What this task involves: Since only the total is wanted, give the number of lines in the listing below that hold the string "LinkFrame" and add nothing.

Dataset:
-- ==== Sys2Proof/Tests/Slice0.lean ====
section
/-!
SUPPORT. Own tests: ill-formed commands, worked examples of the manual, and for every statement with hypotheses a state that meets them.
-/

open Sys2Proof Sys2Proof.Machine

/-! ### A small state to test on -/

/-- Every page ENABLED and owned by E0, every domain ON, mains present, nothing else: a state in SERVICE on which commands take effect. -/
def demoRegs : Regs :=
  (mappedPages.filter (Nat.ble · 2)).map (fun p => ((R.HDR.ST p).key, 2)) ++
    (List.range 27).map (fun k => ((R.PWR.DOMSTAT k).key, 2)) ++ [(R.PWR.SUPPLY_MAINS.key, 1)] ++
    (mappedPages.filter (Nat.blt 2 ·)).map (fun p => ((R.HDR.ST p).key, 2))

/-- E10 and E0 run. -/
def demoEngine (k : Nat) : Engine :=
  { Engine.reset k with run := .running, image := true, kfmt := false, sp := 0x4000, pc := 0, p := ⟨0, 0, 0, 0x100⟩ }

/-- The state of the witnesses. -/
def demo : State :=
  { State.reset with
    mode := .service, regs := demoRegs,
    engines := { Engines.reset with e0 := demoEngine 0, e10 := demoEngine 10 } }

/-- The same with E10 in K-format. -/
def demoK : State := demo.modEng 10 (fun e => { e with kfmt := true })

/-- HOLD with an identity in retention RAM, VBAK up, a wake radio listening for call 7. -/
def demoHold : State :=
  let s := demo.setAll [(R.MICA.STAT_LISTEN, 1), (R.MICA.ID0_ID, 7), (R.PWR.DOMSTAT 17, 1), (R.PWR.SUPPLY_VBAK, 104), (R.SYS.HOLD_WAKE_MIN, 10)]
  { s with mode := .hold, ret := { s.ret with quartz := { RetRecord.blank with valid := true, version := Config.formatVersion, identity := some ⟨1, 2⟩ } } }

/-- Compatibility mode with E9 running; the host owns the HOSTIF page, an RTC commit is free. -/
def demoUart : State :=
  { demo with
    supply := { demo.supply with compatSel := true },
    engines := { demo.engines with e9 := demoEngine 9 } }.setAll [(R.HDR.OWNER 1, 12), (R.HDR.OWNER 0x28, 12), (R.HOSTIF.CFG_WAIT, 8)]

/-- The same in a mesh, able to send. -/
def demoSend : State := demoUart.setAll [(R.MESH.STAT_JOIN_ST, 4), (R.MSG.CFG_FRAGBODY, 100)]

/-- The same with no page enabled that a site fact concerns. -/
def demoSite : State :=
  demoUart.setAll ([0x30, 0x31, 0x34, 0x38, 0x3A, 0x3B, 0x3C, 0x40, 0x44, 0x45, 0x48, 0x4C].map (fun p => (R.HDR.ST p, 0)))

/-- A neighbour. -/
def demoNbr : Nbr := { freshNbr 0 with ext := 0x55, short := 0x4001, role := 1, sync := 1, verified := true }

/-- A router in a network of RF channels, with one neighbour and a network key. -/
def demoNet : State :=
  { demo with
    ret := { demo.ret with profile := { demo.ret.profile with region := 1, bandplan := 1, role := 2 } },
    keys := [({ idx := 1, valid := true, key := [], counter := 5, blockEnd := 100, nextEnd := 100 } : KeySlot)] ++ List.replicate 15 KeySlot.empty,
    sched := { demo.sched with nbrs := [demoNbr], hop := [0, 1, 2] } }.setAll
    [(R.MESH.STAT_JOIN_ST, 4), (R.MESH.ID0_SHORT, 0x4002), (R.MESH.ID0_PAN, 7)]

/-- RF-A has the bank. -/
def demoBank : State :=
  { (demoNet.setAll [(R.PHYRF.STAT_BANKCH, 1), (R.PHYRF.STAT_HOLD, 7), (R.RF.STAT_CH_ST 0, 3)]) with
    radio := { demo.radio with airA := { demo.radio.airA with winOpen := true }, inForce := [((R.PHYRF.SRCH_LANES).key, 0x3F)] } }

/-- A frame has come in on both RF chains up to its PHR. -/
def demoPhr : State :=
  let a := { demo.radio.airA with winOpen := true, det := .phr }
  { (demoNet.setAll [(R.RF.STAT_CH_ST 0, 4), (R.RF.STAT_CH_ST 1, 4), (R.PLCPHY.STAT_ST, 3)]) with
    radio := { demo.radio with airA := a, airB := a, airP := a } }

/-- A secured data frame for this node. -/
def demoFrame : AirFrame :=
  { version := 2, kind := .data, pan := 7, ext := none, src := 0x4001, dst := 0x4002, seq := 9, level := 5, keyIdx := 1, counter := 50,
    mic := true, fcs := true, pending := false, sync := none, tone := none, mesh := none, join := [], payload := [], len := 30 }

def demoRx : RxInfo := ⟨0xC0, 10, 0, 0⟩

/-- A wake call to neighbour 3. -/
def demoCall : WakeCall := ⟨3, 4, [], 868100, 8, 20⟩

/-- A frame armed on every medium. -/
def demoAttempt : Attempt := ⟨1, 0, 1, 0, 2000, 2, false, false⟩
def demoTx : State :=
  let a := { demo.radio.airA with armed := .tx demoAttempt }
  { (demoNet.setAll [(R.RF.STAT_CH_ST 0, 2), (R.RF.STAT_CH_ST 1, 2), (R.PLCPHY.STAT_ST, 1)]) with
    radio := { demo.radio with airA := a, airB := a, airP := a }, bridge := { demo.bridge with inReset := false, hold := false },
    sched := { demoNet.sched with queue := [{ LinkFrame.blank with num := 1, dest := 0, ctr := some 3, cls := 2 }] } }

/-- A TX cell to the neighbour, and a slot in which RF-A is in service. -/
def demoCell : Cell := ⟨0, 0, 0, 0, 8, 1, 0, 2000, 0, 0, 1, false, false, 1⟩
def demoQueued : LinkFrame := { LinkFrame.blank with num := 1, dest := 0, cls := 2 }
def demoSlot : State :=
  { (demoNet.set (R.RF.STAT_CH_ST 0) 2) with
    radio := { demo.radio with airA := { demo.radio.airA with inSvc := true }, inForce := [((R.PHYRF.PROF_CFG_MODE 0).key, 4)] },
    sched := { demoNet.sched with cells := [demoCell], queue := [demoQueued] } }

/-- A COORDINATOR without a pair: one JOINED node under this one, one PENDING behind it, one PRELOADED. -/
def demoCoord : State :=
  { demoNet with
    ret := { demoNet.ret with profile := { demoNet.ret.profile with role := 3, pairEn := 0 } },
    assoc := { demo.assoc with
      salt := some (1, 2), index := [(8484, 0), (8906, 1), (19760, 2)],
      table := [{ freshAssoc 0 0x55 with state := 3 }, { freshAssoc 1 0x66 with state := 2, relay := 1 }, { freshAssoc 2 0x77 with state := 1 }] } }.setAll
    [(R.MESH.ID0_SHORT, 0)]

Solution to this task: 2